Tuesday, July 7, 2009

How Do Songbirds Get It Right?

meadowlark (photo by JHY)
from a news release of Massachusetts Institute of Technology, "Songbirds reveal how practice improves performance", July 6, 2009

Learning complex skills like playing an instrument requires a sequence of movements that can take years to master. Last year, MIT neuroscientists reported that by studying the chirps of tiny songbirds, they were able to identify how two distinct brain circuits contribute to this type of trial-and-error learning in different stages of life.

Now, the researchers have gained new insights into a specific mechanism behind this learning. In a paper being published in the Proceedings of the National Academy of Sciences during the week of July 6, the scientists report that as zebra finches fine-tune their songs, the brain initially stores improvements in one brain pathway before transferring this learned information to the motor pathway for long-term storage.

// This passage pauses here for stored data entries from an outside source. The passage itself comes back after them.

-- ==== Sys2Proof/Machine/Transfers.lean ====
section
/-! DEFINITION. The transfers of the management port: frames in, frames out, and the response consumed (R155 to R163). -/

namespace Sys2Proof.Machine

/-- The length test of R158: neither longer than the longest frame nor of another number of bytes than the count gives. -/
def lengthFits (bytes : List Byte) (count : Byte) : Bool :=
  decide (bytes.length ≤ Config.longestFrame) && bytes.length == count.toNat + 3

/-- The first four steps of R158: the refusal with its echo, or the code and the parameters. -/
def frameVerdict (bytes : List Byte) : Except (Status × Byte) (Byte × List Byte) :=
  match bytes with
  | code :: count :: rest =>
      if !lengthFits bytes count then .error (.frameError, code)
      else if rest.getLast? ≠ some (crc8 bytes.dropLast) then .error (.frameError, code)
      else match paramCount code with
        | none => .error (.unknown, code)
        | some n => if count.toNat = n then .ok (code, rest.dropLast) else .error (.range, code)
  | [code] => .error (.frameError, code)
  | [] => .error (.frameError, 0)

/-- The parameter byte at an offset. -/
def param8 (params : List Byte) (offset : Nat) : Byte := params.getD offset 0

/-- The two-byte parameter at an offset. -/
def param16 (params : List Byte) (offset : Nat) : BitVec 16 := word16 (param8 params offset) (param8 params (offset + 1))

/-- The four-byte parameter at an offset. -/
def param32 (params : List Byte) (offset : Nat) : BitVec 32 :=
  word32 (param8 params offset) (param8 params (offset + 1)) (param8 params (offset + 2)) (param8 params (offset + 3))

/-- The eight-byte parameter at an offset. -/
def param64 (params : List Byte) (offset : Nat) : BitVec 64 :=
  word64 (param32 params offset) (param32 params (offset + 4))

/-- Step 5 of R158: the command's own rule, with its parameters at the offsets of Table 11.2. The parameter count has been
tested (R158 step 4). -/
def carryOut (code : Byte) (p : List Byte) (s : State) : State :=
  if code = 0x01 then doGetStatus (param8 p 0) s
  else if code = 0x02 then doGetCheckpoints s
  else if code = 0x03 then doGetWindow (param8 p 0) s
  else if code = 0x04 then doGetInitiator (param8 p 0) s
  else if code = 0x05 then doReadViolation s
  else if code = 0x10 then doSetWindow (param8 p 0) (param8 p 1) (param32 p 2) (param32 p 6) s
  else if code = 0x11 then doClearWindow (param8 p 0) s
  else if code = 0x12 then doSetInitiator (param8 p 0) (param8 p 1) (param8 p 2) s
  else if code = 0x13 then
    doSetJournal (param64 p 0) (param32 p 8) (param8 p 12) (param8 p 13) (param16 p 14) (param8 p 16) (param32 p 17)
      (param16 p 21) (param16 p 23) s
  else if code = 0x14 then doSetTiming (param32 p 0) (param16 p 4) (param16 p 6) (param16 p 8) (param8 p 10) s
  else if code = 0x15 then doSetAlertMask (param16 p 0) s
  else if code = 0x16 then doClearAlerts (param16 p 0) s
  else if code = 0x20 then doMark (param64 p 0) s
  else if code = 0x21 then doRollback (param8 p 0) s
  else if code = 0x22 then doRetry s
  else if code = 0x23 then doAbandon s
  else if code = 0x24 then doDiscard s
  else if code = 0x25 then judgeAdopt (param32 p 0) s
  else if code = 0x3F then commandReset s
  else s

/-- The code and the parameter bytes of a management command's frame (Table 11.2). -/
def commandParams : Instr → Option (Byte × List Byte)
  | .getStatus sec => some (0x01, [sec])
  | .getCheckpoints => some (0x02, [])
  | .getWindow index => some (0x03, [index])
  | .getInitiator number => some (0x04, [number])
  | .readViolation => some (0x05, [])
  | .setWindow index kind base size => some (0x10, [index, kind] ++ bytesLE 4 base ++ bytesLE 4 size)
  | .clearWindow index => some (0x11, [index])
  | .setInitiator number cls permission => some (0x12, [number, cls, permission])
  | .setJournal base slots reserve depth runStamp policy paceMark pacingInterval holdTimeout =>
      some (0x13, bytesLE 8 base ++ bytesLE 4 slots ++ [reserve, depth] ++ bytesLE 2 runStamp ++ [policy] ++
        bytesLE 4 paceMark ++ bytesLE 2 pacingInterval ++ bytesLE 2 holdTimeout)
  | .setTiming paceMark pacingInterval holdTimeout ageLimit freezeMask =>
      some (0x14, bytesLE 4 paceMark ++ bytesLE 2 pacingInterval ++ bytesLE 2 holdTimeout ++ bytesLE 2 ageLimit ++
        [freezeMask])
  | .setAlertMask mask => some (0x15, bytesLE 2 mask)
  | .clearAlerts selection => some (0x16, bytesLE 2 selection)
  | .mark value => some (0x20, bytesLE 8 value)
  | .rollback depth => some (0x21, [depth])
  | .retry => some (0x22, [])
  | .abandon => some (0x23, [])
  | .discard => some (0x24, [])
  | .adopt start => some (0x25, bytesLE 4 start)
  | .reset => some (0x3F, [])
  | _ => none

/-- The frame of a management command: code, count, parameters and frame check (R158). -/
def commandFrame (i : Instr) : Option (List Byte) :=
  (commandParams i).map fun p =>
    let before := p.1 :: BitVec.ofNat 8 p.2.length :: p.2
    before ++ [crc8 before]

/-- A frame taken in IDLE is judged, and carried out or refused (R158). -/
def judgeFrame (bytes : List Byte) (s : State) : State :=
  match frameVerdict bytes with
  | .error (status, echo) => respond status echo [] s
  | .ok (code, params) => carryOut code params s

/-- The transfer names the unit, which is not held in reset (R155). -/
def addressed (address : BitVec 7) (s : State) : Bool := !held s && address == s.port.address

/-- The port acknowledges byte `n` of a write transfer, counted from 0 after the address byte: each of the first 258 of a
transfer that names the unit, and no later one (R155, R156). -/
def acknowledges (address : BitVec 7) (n : Nat) (s : State) : Bool :=
  addressed address s && decide (n < Config.longestFrame)

/-- A write transfer ends; one without a byte changes nothing. The receive buffer fills and empties within the event (R156;
log 31). -/
def writeTransfer (address : BitVec 7) (bytes : List Byte) (s : State) : State :=
  if addressed address s && !bytes.isEmpty then takeFrame (judgeFrame bytes) s else s

/-- WRITE_TRANSFER (R156). -/
def execWriteTransfer (address : BitVec 7) (bytes : List Byte) (s : State) : Outcome :=
  .next (writeTransfer address bytes s)

/-- The code of a command that stands in EXECUTING (R162, Table 11.2). -/
def commandCode : SlotCommand → Byte
  | .mark _ _ => 0x20
  | .rollback _ => 0x21

/-- The frame the slot's state gives at the address byte (R162). -/
def slotFrame (p : Port) : ReadFrame :=
  match p.slot with
  | .idle => { bytes := responseFrame ⟨.noResponse, 0, []⟩ p.overrun, held := false }
  | .executing c => { bytes := responseFrame ⟨.pending, commandCode c, []⟩ p.overrun, held := false }
  | .done r => { bytes := responseFrame r p.overrun, held := true }

/-- A read transfer's address byte is acknowledged: the frame is fixed (R157). -/
def readTransfer (address : BitVec 7) (s : State) : State :=
  if addressed address s then { s with port := { s.port with reading := some (slotFrame s.port) } } else s

/-- READ_TRANSFER (R157). -/
def execReadTransfer (address : BitVec 7) (s : State) : Outcome := .next (readTransfer address s)

/-- The byte the unit sends when byte `n` of a read transfer is clocked, counted from 0: that of the frame fixed at the
address byte, and FFh after its frame check, which for the held response ends the read (R157). -/
def sentByte (p : Port) (n : Nat) : Byte :=
  match p.reading with
  | some f => f.bytes.getD n 0xFF
  | none => 0xFF

/-- The frame check byte of the held response has been sent (R157, R162). -/
def consumeResponse (s : State) : State :=
  match s.port.reading, s.port.slot with
  | some ⟨_, true⟩, .done _ => { s with port := { s.port with slot := .idle, overrun := false, reading := none } }
  | _, _ => s

/-- RESPONSE_CONSUMED (R157). -/
def execResponseConsumed (s : State) : Outcome := .next (consumeResponse s)

end Sys2Proof.Machine
end

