-- ==== Sys2Proof/Machine/Core.lean ====
section
/-! DEFINITION. The machine as the host takes it. -/

def Sys2Proof.core : Host.Core :=
  { State := Sys2Proof.Machine.State, Fault := Sys2Proof.Machine.Fault, Refusal := Sys2Proof.Machine.Refusal,
    step := Sys2Proof.Machine.step, reset := Sys2Proof.Machine.State.reset }
end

Young zebra finches learn to sing by mimicking their fathers, whose song contains multiple syllables in a particular sequence. Like the babbling of human babies, young birds initially produce a disorganized stream of tones, but after practicing thousands of times they master the syllables and rhythms of their father's song. Previous studies with finches have identified two distinct brain circuits that contribute to this behavior. A motor pathway is responsible for producing the song, and a separate pathway is essential for learning to imitate the father. This learning pathway, called the anterior forebrain pathway (AFP), has similarities to basal ganglia circuits in humans.

On a particular day, after four hours of training in which the birds learned to raise the pitch, the researchers temporarily inactivated the AFP with a short-acting drug. The pitch immediately slipped back to where it had been at the start of that day's training session — suggesting that the recently learned changes were stored within the AFP.

But over the course of 24 hours, the brain had transferred the newly learned information from the AFP to the motor pathway. The motor pathway was storing all of the accumulated pitch changes from previous training sessions.